(Saved data entries)
----

-- ==== Sys2Proof/Machine/Access.lean ====
section
/-! DEFINITION. Reading and writing what a checked address leads to: memory, scratchpads, vine chains
(R247), host windows (R229), other packages (R236); race records (R183, R184) and poison (R257). -/

namespace Sys2Proof.Machine

/-! The cellars (R134, R248). They hold no data of their own: block numbers say which lines they hold. -/

/-- Lines of a cellar: 40 MiB (R134). -/
def cellarLinesMax : Nat := 655360

/-- Lines enter the cellar of a die, which gives up the oldest beyond its size. DESIGN CHOICE (log 48): the
spec names no replacement, and no result shows it. -/
def State.fillCellar (s : State) (d : Nat) (blocks : List Nat) : State :=
  if blocks.isEmpty then s
  else s.updDie d fun x => { x with cellar := ((blocks ++ x.cellar).eraseDups).take cellarLinesMax }

/-- Lines leave the cellar of a die. -/
def State.dropCellar (s : State) (d : Nat) (blocks : List Nat) : State :=
  s.updDie d fun x => { x with cellar := x.cellar.filter fun b => !blocks.contains b }

/-! Vine chains. -/

/-- The local addresses of a byte of a chain's region in each replica (R244). -/
def Chain.replicas (x : Chain) (off : Nat) : List Nat :=
  (List.range (min x.count.toNat 4)).map fun i =>
    localOf ((x.base.toList.getD i 0#40).toNat * 65536) + off

/-- A link applies a write to its replica, bytes and a tag if one comes with them (R247); its cellar drops the
line (R248). -/
def State.linkApply (s : State) (key pa : Nat) (bytes : List Byte) (tag : Option Tag) : State :=
  let s := (s.hbmWrite key pa bytes).dropCellar (homeDie pa) ((wordsTouched pa bytes.length).map (· / 64))
  match tag with
  | some t => s.hbmSetTag key pa t
  | none => s

/-- Acceptance at the tail (R247). DEDUCED (log 23): every replica takes the write then; a link that has applied it
earlier shows that only when it is lost, since nothing reads a replica but through its chain. -/
def State.vineApply (s : State) (c key : Nat) (off : Nat) (bytes : List Byte) (tag : Option Tag) :
    State :=
  ((s.chain c).replicas off).foldl (fun s pa => s.linkApply key pa bytes tag) s

/-- The key a strand's or tenant's vine write bears (R271). -/
def State.chainKey (s : State) (c : Nat) : Nat :=
  s.keyName (s.memorySlot (s.chain c).owner.toNat)

/-- The tail accepts the oldest write in flight (R247). -/
def State.vineAcceptOne (s : State) (c : Nat) : State :=
  match (s.chain c).inflight with
  | [] => s
  | w :: r =>
    let s := s.vineApply c (s.chainKey c) w.offset w.bytes w.tag
    s.updChain c fun x => { x with inflight := r, accepted := x.accepted + 1#64 }

/-- The tail accepts `n` writes. -/
def State.vineAcceptN (s : State) (c : Nat) : Nat → State
  | 0 => s
  | n + 1 => (s.vineAcceptOne c).vineAcceptN c n

/-- How many writes in flight stand up to the last one a test picks, the last included. -/
def lastIndex {α : Type} (p : α → Bool) (l : List α) : Nat :=
  l.length - (l.reverse.takeWhile fun x => !p x).length

/-- Accept what a strand's own earlier writes to a chain wait for, so that its load sees them
(R172, R180). -/
def State.vineDrain (s : State) (c n : Nat) : State :=
  s.vineAcceptN c (lastIndex (fun w => w.strand == some n) (s.chain c).inflight)

/-- A strand has a vine write of its own in flight, apart from its engine operations' (R174, R180). -/
def State.vineOpen (s : State) (n : Nat) : Bool :=
  s.chains.any fun e => e.2.inflight.any fun w => w.strand == some n && w.op.isNone

/-- Every write in flight of a chain accepted. -/
def State.vineDrainAll (s : State) (c : Nat) : State :=
  s.vineAcceptN c (s.chain c).inflight.length

/-- A write passes the head of a chain, whose cellar drops the line (R248). -/
def State.passHead (s : State) (c off n : Nat) : State :=
  match (s.chain c).replicas off with
  | pa :: _ => s.dropCellar (homeDie pa) ((wordsTouched pa n).map (· / 64))
  | [] => s

/-- A strand's vine write enters its chain at the head, or is dropped and counted while the strand's
VINE is not 0 (R247, R252). -/
def State.vineSend (s : State) (n c : Nat) (va : Word) (off : Nat) (bytes : List Byte)
    (tag : Option Tag) (op : Option Nat) : State :=
  if (s.strand n).vineLost ≠ 0#32 then
    s.updStrand n fun x => { x with vineLost := satAdd x.vineLost 1 }
  else
    (s.passHead c off bytes.length).updChain c fun x =>
      { x with inflight := x.inflight ++
          [{ strand := some n, va := va, offset := off, bytes := bytes, tag := tag, op := op }] }

/-! The host and other packages. -/

/-- The host address of a window access (R229). -/
def State.hostAddr (s : State) (w off : Nat) : Nat :=
  (s.win.toList.getD w { base := 0#26, enable := false }).base.toNat * 2 ^ 38 + off

/-- A posted store that is dropped: counted in RSTAT, the first one's address in RADDR (R225, R236, R237). DESIGN
CHOICE (log 77): one that fails after RSTAT was discharged leaves `returned` set. -/
def State.remoteLost (s : State) (n : Nat) (va : Word) : State :=
  s.updStrand n fun x =>
    { x with
      raddr := if x.rCount = 0#16 then va.setWidth 57 else x.raddr
      rCause := BitVec.ofNat 8 cPeerGone
      rCount := satAdd x.rCount 1 }

/-- A remote store is posted, or dropped when its peer is not up with the generation of its
translation (R236, R237). -/
def State.remoteSend (s : State) (n : Nat) (va : Word) (pa : Nat) (gen : BitVec 32)
    (bytes : List Byte) (tag : Option Tag) : State :=
  if !s.peerFails pa gen then
    { s with
      nextId := s.nextId + 1
      remote := insertAt s.remote s.nextId
        { strand := n, va := va, pa := pa, bytes := bytes, tag := tag, gen := gen } }
  else s.remoteLost n va

/-- Stores reach the other packages' memory, in the order given. -/
def State.remoteReach (s : State) (l : Table RemoteStore) : State :=
  l.foldl (fun s e =>
    { s with
      peerMem := writeBytes s.peerMem e.2.pa e.2.bytes
      peerTags := match e.2.tag with
        | some t => putAt s.peerTags (e.2.pa / 64) t
        | none => s.peerTags }) s

/-- Remote stores of the package that are still in flight reach the other packages' memory before a
load of it, in the order in which they were sent (R172). -/
def State.remoteDrain (s : State) : State :=
  { s.remoteReach s.remote with
    remote := mapTable s.remote fun _ r => { r with bytes := [], tag := none } }

/-- A window request that is answered within a step succeeds, or is refused, or times out: a free choice
(R229). -/
def State.windowAnswer (s : State) (e : Nat) (x : Target) (n : Nat) : Nat :=
  match x with
  | .window _ _ => s.choose (16384 + e) n
  | .spad _ _ _ | .hbm _ _ _ | .control _ | .remote _ _ | .vine _ _ _ => 0

/-! Targets. -/

/-- The bytes a target holds (a control page is read by its own operation). -/
def State.readTarget (s : State) (x : Target) (n : Nat) : List Byte :=
  match x with
  | .spad c lane a => s.spadRead c lane a n
  | .hbm pa key _ => s.hbmRead key pa n
  | .control _ => List.replicate n 0#8
  | .window w off => readBytes s.hostMem (s.hostAddr w off) n
  | .remote pa _ => readBytes s.peerMem pa n
  | .vine c off key =>
    match (s.chain c).replicas off with
    | pa :: _ => s.hbmRead key pa n
    | [] => List.replicate n 0#8

/-- The tag of the block a target lies in; a window gives 0 (R229). -/
def State.tagTarget (s : State) (x : Target) : Tag :=
  match x with
  | .spad c lane a => s.spadTag c lane a
  | .hbm pa key _ => s.hbmTag key pa
  | .remote pa _ => lookupD s.peerTags (pa / 64) 0#16
  | .vine c off key =>
    match (s.chain c).replicas off with
    | pa :: _ => s.hbmTag key pa
    | [] => 0#16
  | .control _ | .window _ _ => 0#16

/-- The cellar of a die may hold a page's lines: normal memory of the package, and vine memory on a die
that is a link (R134, R248). -/
def State.cellarMayHold (s : State) (d : Nat) (leaf : Word) (x : Target) : Bool :=
  match x with
  | .hbm _ _ _ => leaf.extractLsb' 8 2 == 0#2
  | .vine c _ _ => (s.chain c).linkDies.contains d
  | _ => false

/-- The local HBM blocks behind a target, for offsets from it: those a cellar could hold. -/
def State.cellarBlocks (s : State) (x : Target) (offs : List Nat) : List Nat :=
  match x with
  | .hbm pa _ _ => (offs.map fun o => (pa + o) / 64).eraseDups
  | .vine c off _ => (s.chain c).replicas off |>.flatMap fun pa => (offs.map fun o => (pa + o) / 64).eraseDups
  | .spad _ _ _ | .control _ | .window _ _ | .remote _ _ => []

/-- A write to the line at an offset is on its way to the tail (R247). -/
def Chain.dirty (x : Chain) (off : Nat) : Bool :=
  x.inflight.any fun w => decide (w.offset < off / 64 * 64 + 64 ∧ off / 64 * 64 < w.offset + w.bytes.length)

/-- Those that the cellar of a die takes: of a chain's lines, the ones that its own link holds clean
(R248). -/
def State.cellarLines (s : State) (d : Nat) (x : Target) (offs : List Nat) : List Nat :=
  match x with
  | .vine c off _ =>
    (s.cellarBlocks x (offs.filter fun o => !(s.chain c).dirty (off + o))).filter fun b => homeDie (64 * b) == d
  | x => s.cellarBlocks x offs

/-- A load of the issuing strand brings the lines it reads into its die's cellar (R134). -/
def State.allocate (s : State) (va : Word) (x : Target) (n : Nat) : State :=
  let d := dieOfCore s.me.core
  match s.leafAt s.me.owner.toNat (va.toNat / 65536) with
  | some e => if s.cellarMayHold d e x then s.fillCellar d (s.cellarLines d x (List.range n)) else s
  | none => s

/-- The target some bytes further on. -/
def Target.offset (x : Target) (o : Nat) : Target :=
  match x with
  | .spad c lane a => .spad c lane (a + o)
  | .hbm pa key r => .hbm (pa + o) key r
  | .control pa => .control (pa + o)
  | .window w off => .window w (off + o)
  | .remote pa g => .remote (pa + o) g
  | .vine c off key => .vine c (off + o) key

/-- Bytes, and perhaps a tag for the block, stored to a target by a strand or by an operation of
it. -/
def State.writeTarget (s : State) (n : Nat) (va : Word) (x : Target) (bytes : List Byte)
    (tag : Option Tag) (op : Option Nat) : State :=
  match x with
  | .spad c lane a =>
    let s := s.spadWrite c lane a bytes
    match tag with
    | some t => s.spadSetTag c lane a t
    | none => s
  | .hbm pa key _ =>
    let s := s.hbmWrite key pa bytes
    match tag with
    | some t => s.hbmSetTag key pa t
    | none => s
  | .control _ => s
  | .window w off =>
    if s.linkUp && s.busMaster then
      { s with hostMem := writeBytes s.hostMem (s.hostAddr w off) bytes }
    else s.remoteLost n va
  | .remote pa gen => s.remoteSend n va pa gen bytes tag
  | .vine c off _ => s.vineSend n c va off bytes tag op

/-- Before a strand reads a target, writes on the way there are applied: its own to a chain, the
package's to another (R172, R180). -/
def State.settleTarget (s : State) (n : Nat) (x : Target) : State :=
  match x with
  | .vine c _ _ => s.vineDrain c n
  | .remote _ _ => s.remoteDrain
  | .spad _ _ _ | .hbm _ _ _ | .control _ | .window _ _ => s

/-! Race-checked pages (R181 to R184). -/

/-- A record's access lies in an open region (R182): its strand's current one, or that of an operation
that has not read everything, or for a write not written everything. -/
def State.recordOpen (s : State) (e : RaceRecord) : Bool :=
  let x := s.strand e.strand
  (x.region == e.region && x.state != 0#4 && x.state != 5#4 && x.state != 6#4 && x.state != 7#4) ||
  match e.op with
  | none => false
  | some i => s.ops.any fun o => o.1 == i && (e.write || !o.2.released)

/-- Records of closed regions are freed (R184). -/
def State.sweepRaces (s : State) : State :=
  { s with races := s.races.filter s.recordOpen }

/-- An access to granules of a race-checked page: the cause it meets, or the records it adds (R183,
R184). -/
def State.raceCheck (s : State) (n r pa len : Nat) (write atomic : Bool) (op : Option Nat) :
    Except Nat State :=
  let gs := wordsTouched pa len
  if gs.any fun g => s.races.any fun e =>
      e.granule == g && e.strand != n && (e.write || write) && !(e.atomic && atomic) then
    .error cMemoryRace
  else
    let fresh := gs.filter fun g => !(s.races.any fun e => e.granule == g)
    let die := homeDie pa
    let held := ((s.races.map (·.granule)).filter fun g => homeDie g == die).eraseDups.length
    if 16384 < held + fresh.length then .error cRaceCapacity
    else .ok { s with races := (gs.map fun g =>
      ({ granule := g, strand := n, region := r, write := write, atomic := atomic
         op := op } : RaceRecord))
        ++ s.races }

/-- The race check of a target, by a strand in its open region or by an operation of it. -/
def State.raceTarget (s : State) (n r : Nat) (va : Word) (x : Target) (len : Nat)
    (write atomic : Bool) (op : Option Nat := none) : Except Stop State :=
  match x with
  | .hbm pa _ true =>
    match s.raceCheck n r pa len write atomic op with
    | .ok s => .ok s
    | .error c => .error (.trap c va)
  | _ => .ok s

/-- A strand's synchronising instruction completes: the open region closes and the next opens
(R182). -/
def State.newRegion (s : State) (n : Nat) : State :=
  let s := { s with nextRegion := s.nextRegion + 1 }
  let s := s.updStrand n fun x => { x with region := s.nextRegion }
  s.sweepRaces

/-! Poison (R257). -/

/-- The fewest die hops between dies: along the chain of compute dies, or by the hub die, which is one hop from each
(R6). -/
def dieHops (d e : Nat) : Nat :=
  if d = e then 0 else if 3 < d then 1 else min 2 (if d < e then e - d else d - e)

/-- The links nearest to a die, by number (R248). -/
def Chain.nearest (x : Chain) (d : Nat) : List Nat :=
  let hops (i : Nat) : Nat := dieHops d (x.linkDies.getD i 4)
  (List.range x.linkDies.length).filter fun i => (List.range x.linkDies.length).all fun j => decide (hops i ≤ hops j)

/-- The replica that serves a read of a chain by a requester on a die: the nearest link's, the tail's for a line
that one holds dirty (R248); the head's for an atomic, which comes from no die (R247). DESIGN CHOICE (log 81): of
links equally near, one that the spec does not name. -/
def State.servedBy (s : State) (d : Option Nat) (c off : Nat) : Option Nat :=
  let x := s.chain c
  let l := x.replicas off
  match d with
  | none => l.head?
  | some d =>
    let near := x.nearest d
    if x.dirty off then l.getLast? else l[near.getD (s.choose 12 near.length) 0]?

/-- A read of a target meets poisoned data: by a requester on a die, or an atomic at a chain's head. -/
def State.poisonedAt (s : State) (d : Option Nat) (x : Target) (n : Nat) : Bool :=
  match x with
  | .hbm pa _ _ => (List.range ((pa + n - 1) / 64 - pa / 64 + 1)).any fun i =>
      hasKey s.poison (pa / 64 + i)
  | .spad c lane a => (List.range n).any fun i =>
      (s.core c).poison.contains (spadOffset c lane (a + i) / 64)
  | .vine c off _ => (s.servedBy d c off).any fun pa => hasKey s.poison (pa / 64)
  | .control _ | .window _ _ | .remote _ _ => false

/-- A read of the issuing strand does. -/
def State.poisoned (s : State) (x : Target) (n : Nat) : Bool := s.poisonedAt (some (dieOfCore s.me.core)) x n

/-- Consuming poison that was only in a cached line drops the line, and the next read refetches it
from HBM (R257). -/
def State.dropPoison (s : State) (d : Nat) (x : Target) (n : Nat) : State :=
  match x with
  | .hbm pa _ _ =>
    { s with poison := s.poison.filter fun e =>
        !(e.2 && decide (pa / 64 ≤ e.1 ∧ e.1 ≤ (pa + n - 1) / 64)) }
  | .vine c off _ =>
    { s with poison := s.poison.filter fun e =>
        !(e.2 && (s.servedBy (some d) c off).any fun pa => pa / 64 == e.1) }
  | _ => s

end Sys2Proof.Machine
end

----

### What the exercise asks
All lines above containing the string "links" are to be collected.

### Written response
/-- The links nearest to a die, by number (R248). -/
links equally near, one that the spec does not name. -/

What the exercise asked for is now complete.